*** Record set ***

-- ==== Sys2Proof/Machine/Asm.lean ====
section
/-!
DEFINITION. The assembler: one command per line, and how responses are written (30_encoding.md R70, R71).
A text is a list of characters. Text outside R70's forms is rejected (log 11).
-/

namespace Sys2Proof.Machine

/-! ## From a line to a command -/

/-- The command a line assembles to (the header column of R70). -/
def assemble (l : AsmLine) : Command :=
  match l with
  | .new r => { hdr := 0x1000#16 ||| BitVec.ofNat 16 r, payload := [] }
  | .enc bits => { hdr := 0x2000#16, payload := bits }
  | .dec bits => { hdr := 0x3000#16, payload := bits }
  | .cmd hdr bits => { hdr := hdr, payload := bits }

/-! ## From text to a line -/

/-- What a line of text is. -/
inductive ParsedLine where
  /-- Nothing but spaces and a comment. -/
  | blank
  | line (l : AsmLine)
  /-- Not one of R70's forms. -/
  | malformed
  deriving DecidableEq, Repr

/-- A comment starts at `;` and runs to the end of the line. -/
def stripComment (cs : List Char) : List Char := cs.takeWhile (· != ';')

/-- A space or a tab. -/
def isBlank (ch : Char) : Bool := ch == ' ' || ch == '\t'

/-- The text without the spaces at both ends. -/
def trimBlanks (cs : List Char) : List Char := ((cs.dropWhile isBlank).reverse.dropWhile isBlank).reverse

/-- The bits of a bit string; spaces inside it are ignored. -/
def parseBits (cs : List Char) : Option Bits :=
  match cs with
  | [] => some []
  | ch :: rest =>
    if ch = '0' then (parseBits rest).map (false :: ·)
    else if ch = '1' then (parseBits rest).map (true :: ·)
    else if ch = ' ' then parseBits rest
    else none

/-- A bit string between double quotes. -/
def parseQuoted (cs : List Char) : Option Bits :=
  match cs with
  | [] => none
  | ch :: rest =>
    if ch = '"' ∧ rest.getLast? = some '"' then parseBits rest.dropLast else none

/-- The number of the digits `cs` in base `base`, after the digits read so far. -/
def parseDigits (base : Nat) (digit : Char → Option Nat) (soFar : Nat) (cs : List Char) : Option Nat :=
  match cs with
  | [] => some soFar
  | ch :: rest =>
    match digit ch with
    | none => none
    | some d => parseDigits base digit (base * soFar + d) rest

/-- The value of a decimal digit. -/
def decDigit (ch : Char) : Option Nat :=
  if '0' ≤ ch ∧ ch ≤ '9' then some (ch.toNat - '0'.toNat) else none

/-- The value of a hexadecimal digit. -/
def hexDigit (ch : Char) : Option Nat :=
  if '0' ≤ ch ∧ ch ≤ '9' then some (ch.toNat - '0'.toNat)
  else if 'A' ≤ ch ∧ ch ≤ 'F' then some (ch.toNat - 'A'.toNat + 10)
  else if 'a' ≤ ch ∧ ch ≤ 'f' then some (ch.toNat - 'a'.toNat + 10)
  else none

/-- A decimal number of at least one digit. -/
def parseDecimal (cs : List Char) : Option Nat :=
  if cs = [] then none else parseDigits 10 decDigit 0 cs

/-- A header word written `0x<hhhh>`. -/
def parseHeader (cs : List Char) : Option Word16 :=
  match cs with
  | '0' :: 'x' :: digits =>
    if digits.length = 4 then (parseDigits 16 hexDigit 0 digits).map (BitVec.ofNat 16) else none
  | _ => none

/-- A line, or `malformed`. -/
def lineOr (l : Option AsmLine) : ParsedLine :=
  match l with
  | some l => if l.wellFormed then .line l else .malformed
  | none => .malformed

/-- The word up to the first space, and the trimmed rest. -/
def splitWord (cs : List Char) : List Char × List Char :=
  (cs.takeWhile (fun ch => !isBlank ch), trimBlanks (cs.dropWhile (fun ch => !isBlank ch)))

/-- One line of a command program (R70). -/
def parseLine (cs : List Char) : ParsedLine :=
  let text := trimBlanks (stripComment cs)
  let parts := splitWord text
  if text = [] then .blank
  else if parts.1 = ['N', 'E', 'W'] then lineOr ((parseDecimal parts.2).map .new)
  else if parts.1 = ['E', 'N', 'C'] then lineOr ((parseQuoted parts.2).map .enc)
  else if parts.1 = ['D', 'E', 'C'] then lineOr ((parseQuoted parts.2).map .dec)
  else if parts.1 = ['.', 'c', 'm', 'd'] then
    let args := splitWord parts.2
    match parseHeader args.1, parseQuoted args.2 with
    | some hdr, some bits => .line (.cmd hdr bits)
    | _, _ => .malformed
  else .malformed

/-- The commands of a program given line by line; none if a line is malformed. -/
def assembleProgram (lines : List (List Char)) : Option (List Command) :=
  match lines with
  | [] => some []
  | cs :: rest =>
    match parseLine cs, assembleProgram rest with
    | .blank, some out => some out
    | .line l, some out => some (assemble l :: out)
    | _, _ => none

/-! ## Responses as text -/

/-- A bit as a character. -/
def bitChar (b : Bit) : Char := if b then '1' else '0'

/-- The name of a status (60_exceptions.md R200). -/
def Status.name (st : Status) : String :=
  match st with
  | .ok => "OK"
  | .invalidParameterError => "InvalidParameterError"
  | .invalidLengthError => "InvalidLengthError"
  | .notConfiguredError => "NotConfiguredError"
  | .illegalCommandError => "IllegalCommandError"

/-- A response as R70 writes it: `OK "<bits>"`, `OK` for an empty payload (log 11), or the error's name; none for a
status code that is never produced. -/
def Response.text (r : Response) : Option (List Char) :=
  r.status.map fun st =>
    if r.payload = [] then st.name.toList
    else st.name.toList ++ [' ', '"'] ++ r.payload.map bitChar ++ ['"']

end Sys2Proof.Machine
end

*** End of Record set ***

### Task to carry out
Output every record verbatim.

### Exercise response
-- ==== Sys2Proof/Machine/Asm.lean ====
section
/-!
DEFINITION. The assembler: one command per line, and how responses are written (30_encoding.md R70, R71).
A text is a list of characters. Text outside R70's forms is rejected (log 11).
-/

namespace Sys2Proof.Machine

/-! ## From a line to a command -/

/-- The command a line assembles to (the header column of R70). -/
def assemble (l : AsmLine) : Command :=
  match l with
  | .new r => { hdr := 0x1000#16 ||| BitVec.ofNat 16 r, payload := [] }
  | .enc bits => { hdr := 0x2000#16, payload := bits }
  | .dec bits => { hdr := 0x3000#16, payload := bits }
  | .cmd hdr bits => { hdr := hdr, payload := bits }

/-! ## From text to a line -/

/-- What a line of text is. -/
inductive ParsedLine where
  /-- Nothing but spaces and a comment. -/
  | blank
  | line (l : AsmLine)
  /-- Not one of R70's forms. -/
  | malformed
  deriving DecidableEq, Repr

/-- A comment starts at `;` and runs to the end of the line. -/
def stripComment (cs : List Char) : List Char := cs.takeWhile (· != ';')

/-- A space or a tab. -/
def isBlank (ch : Char) : Bool := ch == ' ' || ch == '\t'

/-- The text without the spaces at both ends. -/
def trimBlanks (cs : List Char) : List Char := ((cs.dropWhile isBlank).reverse.dropWhile isBlank).reverse

/-- The bits of a bit string; spaces inside it are ignored. -/
def parseBits (cs : List Char) : Option Bits :=
  match cs with
  | [] => some []
  | ch :: rest =>
    if ch = '0' then (parseBits rest).map (false :: ·)
    else if ch = '1' then (parseBits rest).map (true :: ·)
    else if ch = ' ' then parseBits rest
    else none

/-- A bit string between double quotes. -/
def parseQuoted (cs : List Char) : Option Bits :=
  match cs with
  | [] => none
  | ch :: rest =>
    if ch = '"' ∧ rest.getLast? = some '"' then parseBits rest.dropLast else none

/-- The number of the digits `cs` in base `base`, after the digits read so far. -/
def parseDigits (base : Nat) (digit : Char → Option Nat) (soFar : Nat) (cs : List Char) : Option Nat :=
  match cs with
  | [] => some soFar
  | ch :: rest =>
    match digit ch with
    | none => none
    | some d => parseDigits base digit (base * soFar + d) rest

/-- The value of a decimal digit. -/
def decDigit (ch : Char) : Option Nat :=
  if '0' ≤ ch ∧ ch ≤ '9' then some (ch.toNat - '0'.toNat) else none

/-- The value of a hexadecimal digit. -/
def hexDigit (ch : Char) : Option Nat :=
  if '0' ≤ ch ∧ ch ≤ '9' then some (ch.toNat - '0'.toNat)
  else if 'A' ≤ ch ∧ ch ≤ 'F' then some (ch.toNat - 'A'.toNat + 10)
  else if 'a' ≤ ch ∧ ch ≤ 'f' then some (ch.toNat - 'a'.toNat + 10)
  else none

/-- A decimal number of at least one digit. -/
def parseDecimal (cs : List Char) : Option Nat :=
  if cs = [] then none else parseDigits 10 decDigit 0 cs

/-- A header word written `0x<hhhh>`. -/
def parseHeader (cs : List Char) : Option Word16 :=
  match cs with
  | '0' :: 'x' :: digits =>
    if digits.length = 4 then (parseDigits 16 hexDigit 0 digits).map (BitVec.ofNat 16) else none
  | _ => none

/-- A line, or `malformed`. -/
def lineOr (l : Option AsmLine) : ParsedLine :=
  match l with
  | some l => if l.wellFormed then .line l else .malformed
  | none => .malformed

/-- The word up to the first space, and the trimmed rest. -/
def splitWord (cs : List Char) : List Char × List Char :=
  (cs.takeWhile (fun ch => !isBlank ch), trimBlanks (cs.dropWhile (fun ch => !isBlank ch)))

/-- One line of a command program (R70). -/
def parseLine (cs : List Char) : ParsedLine :=
  let text := trimBlanks (stripComment cs)
  let parts := splitWord text
  if text = [] then .blank
  else if parts.1 = ['N', 'E', 'W'] then lineOr ((parseDecimal parts.2).map .new)
  else if parts.1 = ['E', 'N', 'C'] then lineOr ((parseQuoted parts.2).map .enc)
  else if parts.1 = ['D', 'E', 'C'] then lineOr ((parseQuoted parts.2).map .dec)
  else if parts.1 = ['.', 'c', 'm', 'd'] then
    let args := splitWord parts.2
    match parseHeader args.1, parseQuoted args.2 with
    | some hdr, some bits => .line (.cmd hdr bits)
    | _, _ => .malformed
  else .malformed

/-- The commands of a program given line by line; none if a line is malformed. -/
def assembleProgram (lines : List (List Char)) : Option (List Command) :=
  match lines with
  | [] => some []
  | cs :: rest =>
    match parseLine cs, assembleProgram rest with
    | .blank, some out => some out
    | .line l, some out => some (assemble l :: out)
    | _, _ => none

/-! ## Responses as text -/

/-- A bit as a character. -/
def bitChar (b : Bit) : Char := if b then '1' else '0'

/-- The name of a status (60_exceptions.md R200). -/
def Status.name (st : Status) : String :=
  match st with
  | .ok => "OK"
  | .invalidParameterError => "InvalidParameterError"
  | .invalidLengthError => "InvalidLengthError"
  | .notConfiguredError => "NotConfiguredError"
  | .illegalCommandError => "IllegalCommandError"

/-- A response as R70 writes it: `OK "<bits>"`, `OK` for an empty payload (log 11), or the error's name; none for a
status code that is never produced. -/
def Response.text (r : Response) : Option (List Char) :=
  r.status.map fun st =>
    if r.payload = [] then st.name.toList
    else st.name.toList ++ [' ', '"'] ++ r.payload.map bitChar ++ ['"']

end Sys2Proof.Machine
end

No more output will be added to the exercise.